*** RECORDS FOR THE EXERCISE ***

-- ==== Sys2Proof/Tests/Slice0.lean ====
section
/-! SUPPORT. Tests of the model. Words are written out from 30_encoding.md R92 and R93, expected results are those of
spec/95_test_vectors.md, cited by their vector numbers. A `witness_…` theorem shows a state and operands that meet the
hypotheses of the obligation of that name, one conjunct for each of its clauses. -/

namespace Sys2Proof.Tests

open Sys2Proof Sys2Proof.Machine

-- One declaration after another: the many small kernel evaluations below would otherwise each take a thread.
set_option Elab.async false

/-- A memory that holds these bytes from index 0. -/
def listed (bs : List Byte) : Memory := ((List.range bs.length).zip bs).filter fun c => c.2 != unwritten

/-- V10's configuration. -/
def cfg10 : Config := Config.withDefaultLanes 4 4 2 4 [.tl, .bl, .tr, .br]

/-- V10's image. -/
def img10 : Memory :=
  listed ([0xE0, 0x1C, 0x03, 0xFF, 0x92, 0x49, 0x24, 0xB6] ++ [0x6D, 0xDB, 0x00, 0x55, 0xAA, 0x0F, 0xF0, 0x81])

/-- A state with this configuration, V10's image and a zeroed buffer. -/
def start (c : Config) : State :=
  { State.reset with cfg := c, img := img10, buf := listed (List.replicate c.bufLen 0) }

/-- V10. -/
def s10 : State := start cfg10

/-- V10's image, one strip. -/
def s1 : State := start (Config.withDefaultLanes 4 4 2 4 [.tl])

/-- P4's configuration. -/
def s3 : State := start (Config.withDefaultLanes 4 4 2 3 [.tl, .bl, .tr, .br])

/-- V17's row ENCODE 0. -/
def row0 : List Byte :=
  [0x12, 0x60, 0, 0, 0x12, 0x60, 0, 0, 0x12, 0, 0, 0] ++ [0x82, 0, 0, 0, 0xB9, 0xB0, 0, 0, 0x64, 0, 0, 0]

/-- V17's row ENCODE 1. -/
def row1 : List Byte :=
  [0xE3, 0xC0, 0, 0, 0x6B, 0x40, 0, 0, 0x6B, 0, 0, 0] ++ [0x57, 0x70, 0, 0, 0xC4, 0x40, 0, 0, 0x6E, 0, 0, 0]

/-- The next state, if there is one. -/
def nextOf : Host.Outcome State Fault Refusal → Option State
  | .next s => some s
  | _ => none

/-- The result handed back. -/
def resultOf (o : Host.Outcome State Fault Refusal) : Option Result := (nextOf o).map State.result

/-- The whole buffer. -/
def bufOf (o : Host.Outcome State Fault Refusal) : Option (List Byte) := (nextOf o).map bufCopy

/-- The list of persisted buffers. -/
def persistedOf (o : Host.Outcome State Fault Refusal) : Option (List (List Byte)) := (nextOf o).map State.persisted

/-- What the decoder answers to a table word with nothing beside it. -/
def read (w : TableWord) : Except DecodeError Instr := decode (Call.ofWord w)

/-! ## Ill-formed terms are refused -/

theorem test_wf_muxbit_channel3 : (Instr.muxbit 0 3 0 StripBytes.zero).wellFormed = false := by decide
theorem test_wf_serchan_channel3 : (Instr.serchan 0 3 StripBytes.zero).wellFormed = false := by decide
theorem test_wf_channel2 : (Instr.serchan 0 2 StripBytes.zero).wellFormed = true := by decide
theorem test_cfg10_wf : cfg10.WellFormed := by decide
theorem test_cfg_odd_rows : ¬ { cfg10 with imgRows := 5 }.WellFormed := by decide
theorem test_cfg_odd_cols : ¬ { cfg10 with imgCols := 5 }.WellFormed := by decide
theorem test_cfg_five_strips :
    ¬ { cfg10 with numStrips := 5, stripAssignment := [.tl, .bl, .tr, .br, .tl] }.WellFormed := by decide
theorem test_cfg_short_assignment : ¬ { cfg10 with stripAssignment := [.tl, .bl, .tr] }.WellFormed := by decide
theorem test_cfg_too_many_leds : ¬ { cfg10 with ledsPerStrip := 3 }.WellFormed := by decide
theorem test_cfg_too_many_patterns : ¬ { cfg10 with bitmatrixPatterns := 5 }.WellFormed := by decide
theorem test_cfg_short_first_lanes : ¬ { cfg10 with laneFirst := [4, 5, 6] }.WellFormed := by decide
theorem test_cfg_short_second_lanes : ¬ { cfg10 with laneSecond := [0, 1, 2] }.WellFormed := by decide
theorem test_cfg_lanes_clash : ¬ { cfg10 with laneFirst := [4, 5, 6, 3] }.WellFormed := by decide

*** End of RECORDS FOR THE EXERCISE ***
*** RECORDS FOR THE EXERCISE ***

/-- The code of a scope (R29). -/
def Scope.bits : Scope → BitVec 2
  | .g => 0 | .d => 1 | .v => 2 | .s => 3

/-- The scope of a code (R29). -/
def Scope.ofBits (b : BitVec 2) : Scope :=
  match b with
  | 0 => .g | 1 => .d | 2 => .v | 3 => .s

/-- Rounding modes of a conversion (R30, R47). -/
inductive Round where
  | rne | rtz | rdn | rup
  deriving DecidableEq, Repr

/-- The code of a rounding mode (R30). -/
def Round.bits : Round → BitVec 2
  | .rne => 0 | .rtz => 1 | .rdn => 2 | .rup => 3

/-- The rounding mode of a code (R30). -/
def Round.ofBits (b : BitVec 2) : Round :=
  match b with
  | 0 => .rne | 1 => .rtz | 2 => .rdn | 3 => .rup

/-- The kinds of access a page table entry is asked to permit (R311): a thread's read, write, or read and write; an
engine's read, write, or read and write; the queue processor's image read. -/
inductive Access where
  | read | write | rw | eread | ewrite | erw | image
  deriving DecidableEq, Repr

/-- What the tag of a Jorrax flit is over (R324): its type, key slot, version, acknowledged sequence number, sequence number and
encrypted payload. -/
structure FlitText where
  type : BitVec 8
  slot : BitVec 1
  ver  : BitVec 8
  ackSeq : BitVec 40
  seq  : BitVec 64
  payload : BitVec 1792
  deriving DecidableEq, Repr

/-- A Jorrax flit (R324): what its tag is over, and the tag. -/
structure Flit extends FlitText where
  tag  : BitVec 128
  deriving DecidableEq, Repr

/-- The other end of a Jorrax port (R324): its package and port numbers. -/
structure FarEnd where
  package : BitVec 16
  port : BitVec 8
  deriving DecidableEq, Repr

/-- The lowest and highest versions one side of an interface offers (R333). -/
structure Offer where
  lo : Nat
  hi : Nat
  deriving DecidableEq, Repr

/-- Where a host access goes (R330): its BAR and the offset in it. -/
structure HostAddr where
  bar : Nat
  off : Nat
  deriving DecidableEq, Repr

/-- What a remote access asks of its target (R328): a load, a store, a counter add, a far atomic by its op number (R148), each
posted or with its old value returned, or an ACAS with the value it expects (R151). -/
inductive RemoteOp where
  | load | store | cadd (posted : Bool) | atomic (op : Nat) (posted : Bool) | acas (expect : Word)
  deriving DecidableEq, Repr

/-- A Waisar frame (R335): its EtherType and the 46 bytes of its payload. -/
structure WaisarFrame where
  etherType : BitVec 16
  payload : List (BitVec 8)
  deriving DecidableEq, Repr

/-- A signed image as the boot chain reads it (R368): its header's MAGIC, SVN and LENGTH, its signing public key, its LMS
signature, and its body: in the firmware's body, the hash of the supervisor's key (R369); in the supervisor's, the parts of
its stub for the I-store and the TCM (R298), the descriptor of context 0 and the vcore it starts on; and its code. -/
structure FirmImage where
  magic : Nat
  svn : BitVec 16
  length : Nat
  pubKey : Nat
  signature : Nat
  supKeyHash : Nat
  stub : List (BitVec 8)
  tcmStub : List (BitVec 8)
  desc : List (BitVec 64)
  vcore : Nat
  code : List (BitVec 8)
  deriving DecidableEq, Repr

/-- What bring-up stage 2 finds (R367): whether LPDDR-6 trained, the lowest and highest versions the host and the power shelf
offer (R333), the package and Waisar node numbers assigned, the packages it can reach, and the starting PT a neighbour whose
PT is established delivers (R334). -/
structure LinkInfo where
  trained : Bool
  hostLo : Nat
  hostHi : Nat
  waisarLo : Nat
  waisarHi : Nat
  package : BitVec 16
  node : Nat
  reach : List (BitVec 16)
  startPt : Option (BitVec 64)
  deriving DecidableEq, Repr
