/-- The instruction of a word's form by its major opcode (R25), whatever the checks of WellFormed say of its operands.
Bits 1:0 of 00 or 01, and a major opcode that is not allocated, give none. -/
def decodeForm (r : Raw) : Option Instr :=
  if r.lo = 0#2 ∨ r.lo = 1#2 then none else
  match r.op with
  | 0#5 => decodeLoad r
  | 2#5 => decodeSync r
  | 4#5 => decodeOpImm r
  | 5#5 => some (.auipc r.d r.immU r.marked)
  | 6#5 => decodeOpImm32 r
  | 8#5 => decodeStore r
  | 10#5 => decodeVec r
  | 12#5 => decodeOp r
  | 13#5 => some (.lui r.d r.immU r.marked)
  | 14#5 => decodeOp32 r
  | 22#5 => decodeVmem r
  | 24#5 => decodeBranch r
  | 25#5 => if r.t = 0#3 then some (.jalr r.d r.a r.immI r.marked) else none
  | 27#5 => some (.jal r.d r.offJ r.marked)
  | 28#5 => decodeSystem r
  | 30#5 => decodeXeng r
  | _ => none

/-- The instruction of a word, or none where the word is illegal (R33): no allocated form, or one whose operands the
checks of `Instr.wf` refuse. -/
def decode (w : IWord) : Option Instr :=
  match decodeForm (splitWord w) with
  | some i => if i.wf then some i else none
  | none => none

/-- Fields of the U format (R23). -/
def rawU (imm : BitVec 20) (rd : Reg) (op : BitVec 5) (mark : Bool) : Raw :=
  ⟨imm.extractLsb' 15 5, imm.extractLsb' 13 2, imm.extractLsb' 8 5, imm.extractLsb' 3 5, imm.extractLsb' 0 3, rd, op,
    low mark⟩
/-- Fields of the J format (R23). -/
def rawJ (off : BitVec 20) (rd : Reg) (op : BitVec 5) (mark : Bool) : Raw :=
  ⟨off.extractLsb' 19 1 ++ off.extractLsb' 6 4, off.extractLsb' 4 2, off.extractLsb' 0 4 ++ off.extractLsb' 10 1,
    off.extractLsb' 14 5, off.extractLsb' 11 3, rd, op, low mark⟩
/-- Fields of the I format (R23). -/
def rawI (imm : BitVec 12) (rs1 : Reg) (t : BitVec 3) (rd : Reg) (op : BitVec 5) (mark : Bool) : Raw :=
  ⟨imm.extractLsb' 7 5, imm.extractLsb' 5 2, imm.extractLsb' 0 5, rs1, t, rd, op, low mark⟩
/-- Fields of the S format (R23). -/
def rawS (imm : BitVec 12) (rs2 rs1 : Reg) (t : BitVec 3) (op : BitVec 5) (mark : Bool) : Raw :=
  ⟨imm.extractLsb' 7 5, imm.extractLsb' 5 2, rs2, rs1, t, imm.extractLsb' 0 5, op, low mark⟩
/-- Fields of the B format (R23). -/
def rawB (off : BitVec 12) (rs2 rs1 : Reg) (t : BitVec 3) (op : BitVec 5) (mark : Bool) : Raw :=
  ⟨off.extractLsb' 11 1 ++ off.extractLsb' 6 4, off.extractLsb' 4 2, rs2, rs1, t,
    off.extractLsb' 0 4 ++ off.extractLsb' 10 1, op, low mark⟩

*** End of RECORDS FOR THE EXERCISE ***

EXERCISE :: Copy word for word the stretch of entries above from the line that has "-- ==== Sys2Proof/Tests/Slice0.lean" through the line that has "-- One declaration", both ends included, and nothing outside it.

SOLUTION TO THIS EXERCISE ::
-- ==== Sys2Proof/Tests/Slice0.lean ====
section
/-! SUPPORT. Tests of the model. Words are written out from 30_encoding.md R92 and R93, expected results are those of
spec/95_test_vectors.md, cited by their vector numbers. A `witness_…` theorem shows a state and operands that meet the
hypotheses of the obligation of that name, one conjunct for each of its clauses. -/

namespace Sys2Proof.Tests

open Sys2Proof Sys2Proof.Machine

-- One declaration after another: the many small kernel evaluations below would otherwise each take a thread.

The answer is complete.